Your task here is to:
write a pseudo-algorithm for generating more cultural bias evaluation items. The items should be of a similar structure as in the task above. Write maximally 5 steps. (Hint: feel free to try to elicit e.g. 10 different item with a model of your choice)
What could be possible concerns with this approach? Name and briefly explain 2.
Exercise 4: How human-like are Llama’s surprisals? (22 points)#
More recently, work more informed by human language use and processing has compared LLMs’ performance to aspects of human behavior. Here, the assessment of LLMs is guided more by the question of how human-like certain aspects of its performance are. For instance, we might whether LLMs’ ‘knowledge’ of language is comparable to human knowledge, and, in particular, whether the processing of language, given the knowledge , can be compared via system-appropriate linking measurements.

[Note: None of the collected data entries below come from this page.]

-- ==== Sys2Proof/Machine/Compare.lean ====
section
/-!
DEFINITION. Lane class 0x2, first part: comparison, selection and moves (R304, R305).
-/

namespace Sys2Proof.Machine

/-- R304: a condition on two integers. -/
def intCond (cond : Nat) (a b : Int) : Bool :=
  match cond with
  | 0 => decide (a = b) | 1 => decide (a ≠ b) | 2 => decide (a < b) | 3 => decide (a ≤ b) | 4 => decide (b < a) | _ => decide (b ≤ a)

/-- R304: equality of numbers, with +0 = −0. -/
def Val.same (a b : Val) : Bool := (a.isZero && b.isZero) || (!a.less b && !b.less a)

/-- R304: a condition on two floats, and whether it is invalid on NaN. -/
def floatCond (cond : Nat) (a b : Val) : Bool × Fl :=
  if a.isNan || b.isNan then
    match cond with
    | 1 => (true, 0) | 7 => (true, 0) | 0 => (false, 0) | 6 => (false, 0) | _ => (false, flNV)
  else
    let lt := a.less b && !(a.same b)
    let gt := b.less a && !(a.same b)
    match cond with
    | 0 => (a.same b, 0) | 1 => (!(a.same b), 0) | 2 => (lt, 0) | 3 => (!gt, 0) | 4 => (gt, 0) | 5 => (!lt, 0)
    | 6 => (true, 0) | _ => (false, 0)

/-- R304: the combine operation with the predicate that SC names. -/
def combine (op : Nat) (t pc : Bool) : Bool :=
  match op with | 0 => t | 1 => t && pc | 2 => t || pc | _ => t != pc

/-- R304, lane and uniform. -/
def State.cmpOp (s : State) (i : Instr) (x : Args) : Host.Outcome State Fault Refusal :=
  s.fixed i x (fun iss s j =>
    let t := intCond (modBits x.mod 7 5) (valOf x.ty (iss.src s j x.ty x.a)) (valOf x.ty (iss.src s j x.ty x.b))
    let op := modBits x.mod 9 8
    let pc := op != 0 && iss.src32 s j x.c != 0
    predWrites iss.uni j (predNum x.d) (combine op t pc))

def execIcmp (x : Args) (s : State) : Host.Outcome State Fault Refusal := s.cmpOp (.icmp x) x

def execFcmp (x : Args) (s : State) : Host.Outcome State Fault Refusal :=
  s.fixed (.fcmp x) x (fun iss s j =>
    let f := fmtOf x.ty
    let (a, fa) := f.fin (modBit x.mod 3) ((iss.src s j x.ty x.a).toNat % 2 ^ Ty.bits x.ty)
    let (b, fb) := f.fin (modBit x.mod 3) ((iss.src s j x.ty x.b).toNat % 2 ^ Ty.bits x.ty)
    let (t, fl) := floatCond (modBits x.mod 7 5) a b
    let op := modBits x.mod 9 8
    let pc := op != 0 && iss.src32 s j x.c != 0
    predWrites false j (predNum x.d) (combine op t pc) ++ flagWrites j (fa ||| fb ||| fl))

/-- R305, lane and uniform. -/
def State.selOp (s : State) (i : Instr) (x : Args) : Host.Outcome State Fault Refusal :=
  s.fixed i x (fun iss s j =>
    putWrites x.ty x.d j (if iss.src32 s j x.c = 0 then iss.src s j x.ty x.b else iss.src s j x.ty x.a))

def execSel (x : Args) (s : State) : Host.Outcome State Fault Refusal := s.selOp (.sel x) x

def execPset (x : Args) (s : State) : Host.Outcome State Fault Refusal :=
  s.fixed (.pset x) x (fun iss s j =>
    let k := (if iss.src32 s j x.a = 0 then 0 else 2) + (if iss.src32 s j x.b = 0 then 0 else 1)
    predWrites false j (predNum x.d) ((modBits x.mod 8 5).testBit k))

def execPmov (x : Args) (s : State) : Host.Outcome State Fault Refusal :=
  s.fixed (.pmov x) x (fun iss s j =>
    regWrites x.d j 1 ((List.range 8).foldl (fun r k => r + (if s.reg iss.w.g j (.p k) = 0 then 0 else 2 ^ k)) 0))

def execPmovUnpack (x : Args) (s : State) : Host.Outcome State Fault Refusal :=
  s.fixed (.pmovUnpack x) x (fun iss s j =>
    let a := iss.src32 s j x.a
    (List.range 7).flatMap (fun k => if modBit x.mod k then predWrites false j k (a.testBit k) else []))

/-- R305, lane and uniform. -/
def State.movOp (s : State) (i : Instr) (x : Args) : Host.Outcome State Fault Refusal :=
  s.fixed i x (fun iss s j => putWrites x.ty x.d j (iss.src s j x.ty x.a))

def execMov (x : Args) (s : State) : Host.Outcome State Fault Refusal := s.movOp (.mov x) x

end Sys2Proof.Machine
end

Your task in this exercise is to assess whether the surprisal of different language models is comparable to human reading times, when it comes to processing subject-verb agreement. The linking hypothesis is that these can be considered the respective predictability, and therefore, processing load indicators. The conceptual ideas and the data are taken from Wilcox et al. (2021) which was discussed in the lecture. Please read the sections 1-2.2 for the background (optionally, the rest, if you want). The data can be downloaded here.
The data provides human RTs and LM surprisals in different conditions for sentences where the subject and the verb either match (i.e., agree) or mismatch in terms of number. This is the main condition. Furthermore, the agreement manipulation occurs in different syntactic conditions, and for plural and singular nouns. Here are examples from the different syntactic conditions:
SRC (subject relative clause modifier):
mismatch plural: The pilots that injured the teacher brings love to people.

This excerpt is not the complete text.